Learn more about all [Gemini models on Vertex AI](https://cloud.google.com/vertex-ai/generative-ai/docs/learn/models#gemini-models).

In [None]:
MODEL_ID = "gemini-2.0-flash-001"  # @param {type: "string"}

### Load sample audio content

Run the code below to load a sample audio file that was previously generated with Gemini.

The sample file includes text that can be interperted differently based on tone, and other audio elements that can impact the results of a sentiment analysis performed on the audio content.

The file has been uploaded to a Google Cloud Storage bucket, so you can load it using the `Part.from_uri` method. You can listen to the content of the file [here](https://storage.googleapis.com/github-repo/generative-ai/gemini/use-cases/multimodal-sentiment-analysis/sample_conversation.wav).

In [None]:
audio_part = Part.from_uri(
    file_uri="gs://github-repo/generative-ai/gemini/use-cases/multimodal-sentiment-analysis/sample_conversation.wav",
    mime_type="audio/wav",
)

### Run sentiment analysis on audio content

Now you can ask Gemini to run sentiment analysis directly on the audio file content.

In [None]:
prompt = "Provide a sentiment analysis of this conversation. Use speaker A, speaker B, etc to identify speakers."
response = client.models.generate_content(
    model=MODEL_ID,
    contents=[
        audio_part,
        prompt,
    ],
)
audio_analysis = response.text
display(Markdown(audio_analysis))

### Generate a transcript from the audio content

You can use Gemini to generate a transcript for the audio file that we can use in our text sentiment analysis.

In [None]:
prompt = "Generate a transcript of this conversation. Use speaker A, speaker B, etc to identify speakers."

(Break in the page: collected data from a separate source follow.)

-- ==== Sys2Proof/Laws/Sound1.lean ====
section
/-!
SUPPORT. Every function keeps a state sound: the registers, the arbiter, sensing, motion, feedback, the loader, the store, gearing and the asynchronous path.
-/
namespace Sys2Proof.Machine

/-! ## Ops -/

theorem sound_put : ∀ x0 x1 x2, Sound x0 → Sound (State.put x0 x1 x2) := by
  intro x0 x1 x2 h
  unfold State.put
  repeat' (first | with_reducible assumption | with_reducible apply sound_wr)

theorem sound_bump : ∀ x0 x1 x2, Sound x0 → Sound (State.bump x0 x1 x2) := by
  intro x0 x1 x2 h
  unfold State.bump
  repeat' (first | with_reducible assumption | with_reducible apply sound_put)

theorem sound_logRaw : ∀ x0 x1 x2 x3 x4 x5, Sound x0 → Sound (State.logRaw x0 x1 x2 x3 x4 x5) := by
  intro x0 x1 x2 x3 x4 x5 h
  unfold State.logRaw
  repeat' (first
    | with_reducible assumption | with_reducible apply sound_bump
    | (with_reducible apply sound_up; first | with_reducible assumption | with_reducible apply sound_bump | with_reducible apply sound_ite | with_reducible apply sound_foldl | split))

theorem sound_notify : ∀ x0 x1 x2 x3, Sound x0 → Sound (State.notify x0 x1 x2 x3) := by
  intro x0 x1 x2 x3 h
  unfold State.notify
  repeat' (first
    | with_reducible assumption | with_reducible apply sound_bump
    | (with_reducible apply sound_up; first | with_reducible assumption | with_reducible apply sound_bump | with_reducible apply sound_ite | with_reducible apply sound_foldl | split))

theorem sound_raiseBit : ∀ x0 x1, Sound x0 → Sound (State.raiseBit x0 x1) := by
  intro x0 x1 h
  unfold State.raiseBit
  repeat' (first
    | with_reducible assumption | with_reducible apply sound_put | with_reducible apply sound_logRaw
    | with_reducible apply sound_notify | with_reducible apply sound_ite)

theorem sound_overflowEvents : ∀ x0 x1, Sound x1 → Sound (State.overflowEvents x0 x1) := by
  intro x0 x1 h
  unfold State.overflowEvents
  repeat' (first | with_reducible assumption | with_reducible apply sound_raiseBit | with_reducible apply sound_ite)

theorem sound_raise : ∀ x0 x1, Sound x0 → Sound (State.raise x0 x1) := by
  intro x0 x1 h
  unfold State.raise
  repeat' (first
    | with_reducible assumption | with_reducible apply sound_overflowEvents | with_reducible apply sound_raiseBit)

theorem sound_putB : ∀ x0 x1 x2, Sound x0 → Sound (State.putB x0 x1 x2) := by
  intro x0 x1 x2 h
  unfold State.putB
  repeat' (first | with_reducible assumption | with_reducible apply sound_put)

theorem sound_modAx : ∀ x0 x1 x2, Sound x0 → Sound (State.modAx x0 x1 x2) := by
  intro x0 x1 x2 h
  unfold State.modAx
  repeat' (first
    | with_reducible assumption
    | (with_reducible apply sound_up; first | with_reducible assumption | with_reducible apply sound_ite | with_reducible apply sound_foldl | split))

theorem sound_raiseIf : ∀ x0 x1 x2, Sound x0 → Sound (State.raiseIf x0 x1 x2) := by
  intro x0 x1 x2 h
  unfold State.raiseIf
  repeat' (first | with_reducible assumption | with_reducible apply sound_raise | with_reducible apply sound_ite)

theorem sound_putWide : ∀ x0 x1 x2 x3, Sound x0 → Sound (State.putWide x0 x1 x2 x3) := by
  intro x0 x1 x2 x3 h
  unfold State.putWide
  repeat' (first | with_reducible assumption | with_reducible apply sound_wr)

theorem sound_putWideS : ∀ x0 x1 x2 x3, Sound x0 → Sound (State.putWideS x0 x1 x2 x3) := by
  intro x0 x1 x2 x3 h
  unfold State.putWideS
  repeat' (first | with_reducible assumption | with_reducible apply sound_putWide)

theorem sound_logEntry : ∀ x0 x1 x2 x3 x4, Sound x0 → Sound (State.logEntry x0 x1 x2 x3 x4) := by
  intro x0 x1 x2 x3 x4 h
  unfold State.logEntry
  repeat' (first
    | with_reducible assumption | with_reducible apply sound_overflowEvents | with_reducible apply sound_logRaw)

theorem sound_copyPf : ∀ x0 x1, Sound x0 → Sound (State.copyPf x0 x1) := by
  intro x0 x1 h
  unfold State.copyPf
  repeat' (first
    | with_reducible assumption
    | (with_reducible apply sound_up; first | with_reducible assumption | with_reducible apply sound_ite | with_reducible apply sound_foldl | split))

theorem sound_copyDrven : ∀ x0 x1, Sound x0 → Sound (State.copyDrven x0 x1) := by
  intro x0 x1 h
  unfold State.copyDrven
  repeat' (first
    | with_reducible assumption
    | (with_reducible apply sound_up; first | with_reducible assumption | with_reducible apply sound_ite | with_reducible apply sound_foldl | split))

theorem sound_putS : ∀ x0 x1 x2, Sound x0 → Sound (State.putS x0 x1 x2) := by
  intro x0 x1 x2 h
  unfold State.putS
  repeat' (first | with_reducible assumption | with_reducible apply sound_put)

theorem sound_fresh : ∀ x0, Sound x0 → Sound (State.fresh x0).2 := by
  intro x0 h
  unfold State.fresh
  repeat' (first
    | with_reducible assumption
    | (with_reducible apply sound_up; first | with_reducible assumption | with_reducible apply sound_ite | with_reducible apply sound_foldl | split))

theorem sound_at : ∀ x0 x1, Sound x0 → Sound (State.at x0 x1) := by
  intro x0 x1 h
  unfold State.at
  repeat' (first
    | with_reducible assumption
    | (with_reducible apply sound_up; first | with_reducible assumption | with_reducible apply sound_ite | with_reducible apply sound_foldl | split))

/-! ## Access -/

theorem sound_plainWrite : ∀ x0 x1 x2 x3, Sound x3 → Sound (plainWrite x0 x1 x2 x3).2 := by
  intro x0 x1 x2 x3 h
  unfold plainWrite
  repeat' (first | with_reducible assumption | with_reducible apply sound_wr | split)

/-! ## Maint -/

theorem sound_endSlot : ∀ x0 x1 x2, Sound x0 → Sound (State.endSlot x0 x1 x2) := by
  intro x0 x1 x2 h
  unfold State.endSlot
  repeat' (first
    | with_reducible assumption | with_reducible apply sound_wr | with_reducible apply sound_raise
    | (with_reducible apply sound_up; first | with_reducible assumption | with_reducible apply sound_wr | with_reducible apply sound_raise | with_reducible apply sound_ite | with_reducible apply sound_foldl | split))

theorem sound_occupy : ∀ x0 x1 x2 x3 x4, Sound x0 → Sound (State.occupy x0 x1 x2 x3 x4) := by
  intro x0 x1 x2 x3 x4 h
  unfold State.occupy
  repeat' (first
    | with_reducible assumption | with_reducible apply sound_wr
    | (with_reducible apply sound_up; first | with_reducible assumption | with_reducible apply sound_wr | with_reducible apply sound_ite | with_reducible apply sound_foldl | split))

theorem sound_maintRefused : ∀ x0 x1 x2 x3 x4 x5, Sound x0 → Sound (State.maintRefused x0 x1 x2 x3 x4 x5) := by
  intro x0 x1 x2 x3 x4 x5 h
  unfold State.maintRefused
  repeat' (first
    | with_reducible assumption | with_reducible apply sound_logEntry | with_reducible apply sound_raise
    | with_reducible apply sound_bump | with_reducible apply sound_ite)

theorem sound_claim : ∀ x0 x1 x2 x3, Sound x0 → Sound (State.claim x0 x1 x2 x3).2.2 := by
  intro x0 x1 x2 x3 h
  unfold State.claim
  repeat' (first
    | with_reducible assumption | with_reducible apply sound_occupy | with_reducible apply sound_maintRefused
    | (intro y; clear_value y) | split | lift_lets)

theorem sound_keepResult : ∀ x0 x1 x2, Sound x0 → Sound (State.keepResult x0 x1 x2) := by
  intro x0 x1 x2 h
  unfold State.keepResult
  repeat' (first
    | with_reducible assumption
    | (with_reducible apply sound_up; first | with_reducible assumption | with_reducible apply sound_ite | with_reducible apply sound_foldl | split))

theorem sound_endAct : ∀ x0 x1 x2, Sound x0 → Sound (State.endAct x0 x1 x2) := by
  intro x0 x1 x2 h
  unfold State.endAct
  repeat' (first | with_reducible assumption | with_reducible apply sound_endSlot | split)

response = client.models.generate_content(
    model=MODEL_ID,
    contents=[
        audio_part,
        prompt,
    ],
)

transcript = response.text
display(Markdown(transcript))

### Run sentiment analysis on the transcript

Now you can ask Gemini to run the sentiment analysis, but this time on the transcript we extracted from the audio.

In [None]:
prompt = (
    """Provide a sentiment analysis of this conversation. Use speaker A, speaker B, etc to identify speakers.
Transcript:"""
    + transcript
)

response = client.models.generate_content(
    model=MODEL_ID,
    contents=prompt,
    config=GenerateContentConfig(
        response_modalities=["TEXT"],
    ),
)

text_analysis = response.text
display(Markdown(text_analysis))

### Compare the two analyses

Now you can ask Gemini to compare the two different analyses and show if we gained any insight from either of them.

In [None]:
prompt = (
    """Provide a short comparison of two analyses of an audio conversation.
One was made based on a text transcript of the call, and the other is based on an audio recording.
Transcript analysis:"""
    + text_analysis
    + """Audio analysis:"""
    + audio_analysis
)

response = client.models.generate_content(
    model=MODEL_ID,
    contents=prompt,
    config=GenerateContentConfig(
        response_modalities=["TEXT"],
    ),
)

comparison = response.text
display(Markdown(comparison))

### Conclusion

 Sentiment analysis of audio offers significant advantages, providing a deeper understanding of nuanced sentiment and delivery. Audio cues, like the enthusiastic tone of a speaker or the subtle inflections in their voice, add crucial context often missed by text alone.

 This richer information is invaluable for applications from understanding customer feedback to gauging emotional responses in communication. We encourage you to explore these benefits by analyzing your own audio data, such as interviews, podcasts, or presentations.